Я жила как умела и не находила в этом ничего особенного. А Дани находил. Он утверждал, что я более серьезный писатель, чем Жорж Санд, например, у меня лучше результат. Почему? Потому что Жорж Санд слишком много времени посвящала своим любовникам, а я на первое место ставила свою работу и при этом успевала быть женщиной.
Мне было странно, что меня сравнивают с писательницей, жившей сто лет назад. Казалось бы: где я и где она. А на самом деле – сто лет не так уж и много. Практически рядом.
Какова роль Дани в моей жизни? Он купил у меня собрание сочинений и заплатил мне внушительный гонорар. Тогда, в девяностых годах, эта сумма казалась астрономической.
Я купила землю в элитном поселке и построила себе загородный дом. Дом на земле – это моя мечта, мой сбывшийся сон.
Деньги дал «Диогенес». «Диогенес» нарисовался благодаря перестройке. А перестройку привел Горбачев Михаил Сергеевич. Если бы не Горбачев, я снова получила бы двадцать процентов от гонорара и купила в «Березке» белые тапочки.
Как я могу не любить Горбачева? Хотя, конечно, на мой вкус, он слишком многословен. Пятьдесят процентов лишнего текста. Я садилась перед телевизором, слушала его речь. Напрягала лоб, чтобы понять: о чем он говорит? Зачем так много слов? А он просто любил говорить. Болтливый человек. Сейчас, когда Михаил Сергеевич перестал быть первым лицом, – он перестал быть многословным. В этом смысле потеря статуса пошла ему на пользу. Однажды в одной из передач я услышала, как он поет. Очень хорошо.

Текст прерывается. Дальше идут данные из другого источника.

/-- The counters of a core (R71, R141, R170, R200, R226, R298). -/
structure CoreCnt where
  cycle : BitVec 64 := 0
  instret : BitVec 64 := 0
  mxBusy : BitVec 64 := 0
  vxBusy : BitVec 64 := 0
  txBytes : BitVec 64 := 0
  idleSlots : Word := 0
  stale : Word := 0
  stallRd : Word := 0
  stallWr : Word := 0
  stallDma : Word := 0
  dmaYield : Word := 0
  flits : Vector Word 4 := Vector.replicate 4 0
  bars : Vector (BitVec 8) 3 := Vector.replicate 3 0
  barNext : Vector (BitVec 16) 3 := Vector.replicate 3 0
  tatStale : Word := 0
  /-- the packets that the router dropped for their LPASS, and its ALREADY_COMMITTED answers (R189, R196) -/
  routerStale : Word := 0
  routerLate : Word := 0
  waitCycles : Word := 0
  tatLate : Word := 0
  memStall : Word := 0
  memBytes : BitVec 64 := 0
  hspill : Word := 0
  spCycles : Word := 0
  spMatched : Word := 0
  spGroups : Word := 0
  spProbes : Word := 0
  deriving DecidableEq, Repr

/-- The task that a core runs: what the core entry of R86 gave it, the instruction-buffer bank it runs from (R76), and the
scratchpad carry of R126: `prevInstall` is the install whose image the last task ran from, 0 for a slice's. -/
structure Task where
  lpass : BitVec 32 := 0
  seg : BitVec 8 := 0
  streams : List StreamDesc := []
  bank : Bool := false
  carryValid : Bool := false
  carried : BitVec 8 := 0
  prevInstall : Nat := 0
  prevCommitted : Bool := false
  /-- the last task committed, so the segments that the next one does not use go OFF (R124) -/
  segsDue : Bool := false
  tauP : Word := 0
  tau : Word := 0
  emin : BitVec 8 := 0
  deriving DecidableEq, Repr

/-- The scratchpad of a core: the cells written since their segment entered ON, the halfwords whose stored
parity disagrees (word index and mask; R138), and the segment states. -/
structure Spad where
  cells : List Host.Cell := []
  upset : Tab (BitVec 16) := []
  segs : Vector SegState 8 := Vector.replicate 8 .off
  deriving DecidableEq, Repr

/-- A flit held at a router or port-die input with its TAG (R151). -/
structure Held where
  tag : BitVec 6
  flit : BitVec 256
  deriving DecidableEq, Repr

/-- A router (R145–R151, R170): its two stitch banks, the running slot count, the hold queues of N, E, S, W
and LOCAL, and their largest occupancies. -/
structure Router where
  table : List (BitVec 64) := []
  next : Option (List (BitVec 64)) := none
  loaded : Bool := false
  slot : Nat := 0
  running : Bool := false
  settled : Bool := false
  hold : Vector (List Held) 5 := Vector.replicate 5 []
  holdMax : Vector Nat 5 := Vector.replicate 5 0
  deriving DecidableEq, Repr

/-- A logical core with its router. -/
structure Core where
  run : Run := .idle
  regs : CoreRegs := {}
  units : CoreUnits := {}
  recs : CoreRec := {}
  cnt : CoreCnt := {}
  task : Task := {}
  wins : Vector Window 8 := Vector.replicate 8 {}
  latch : Tab Word := []
  spad : Spad := {}
  ibuf0 : List (BitVec 64) := []
  ibuf1 : List (BitVec 64) := []
  rx : List (BitVec 16 × BitVec 256) := []
  /-- the messages under way, by their flow -/
  accepts : Tab Accept := []
  router : Router := {}
  status : List Word := []
  deriving DecidableEq, Repr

Патриарх Алексий устраивал прием. Он иногда собирал у себя творческую интеллигенцию.
Я увидела Михаила Сергеевича. Мы встретились с ним глазами.
– Здравствуйте, Виктория, – поздоровался Михаил Сергеевич.
Я была поражена: надо же, знает. Неужели он читает книги при своей занятости?
Это был период, когда Михаил Сергеевич потерял жену. Он горько плакал по телевизору, и все его полюбили, и Раису Максимовну тоже. Она стала жертвой борьбы за власть. А жертву любят больше, чем победителей.
Михаил Сергеевич смотрел на меня. Надо было что-то сказать. Мне казалось, что он ждет.
– Вы теперь жених, – легко сказала я. – Будем вас женить…
Я произнесла эти слова и испугалась. У человека трагедия, и не время для шуток подобного рода.
Я ожидала, что Михаил Сергеевич игнорирует мое замечание. Сделает вид, что не слышал, и тем самым поставит меня на место. Но он вдруг заинтересованно округлил глаза и живо поинтересовался:
– А на ком?
Откуда я знала на ком? Рядом со мной стояла красавица Лариса Удовиченко.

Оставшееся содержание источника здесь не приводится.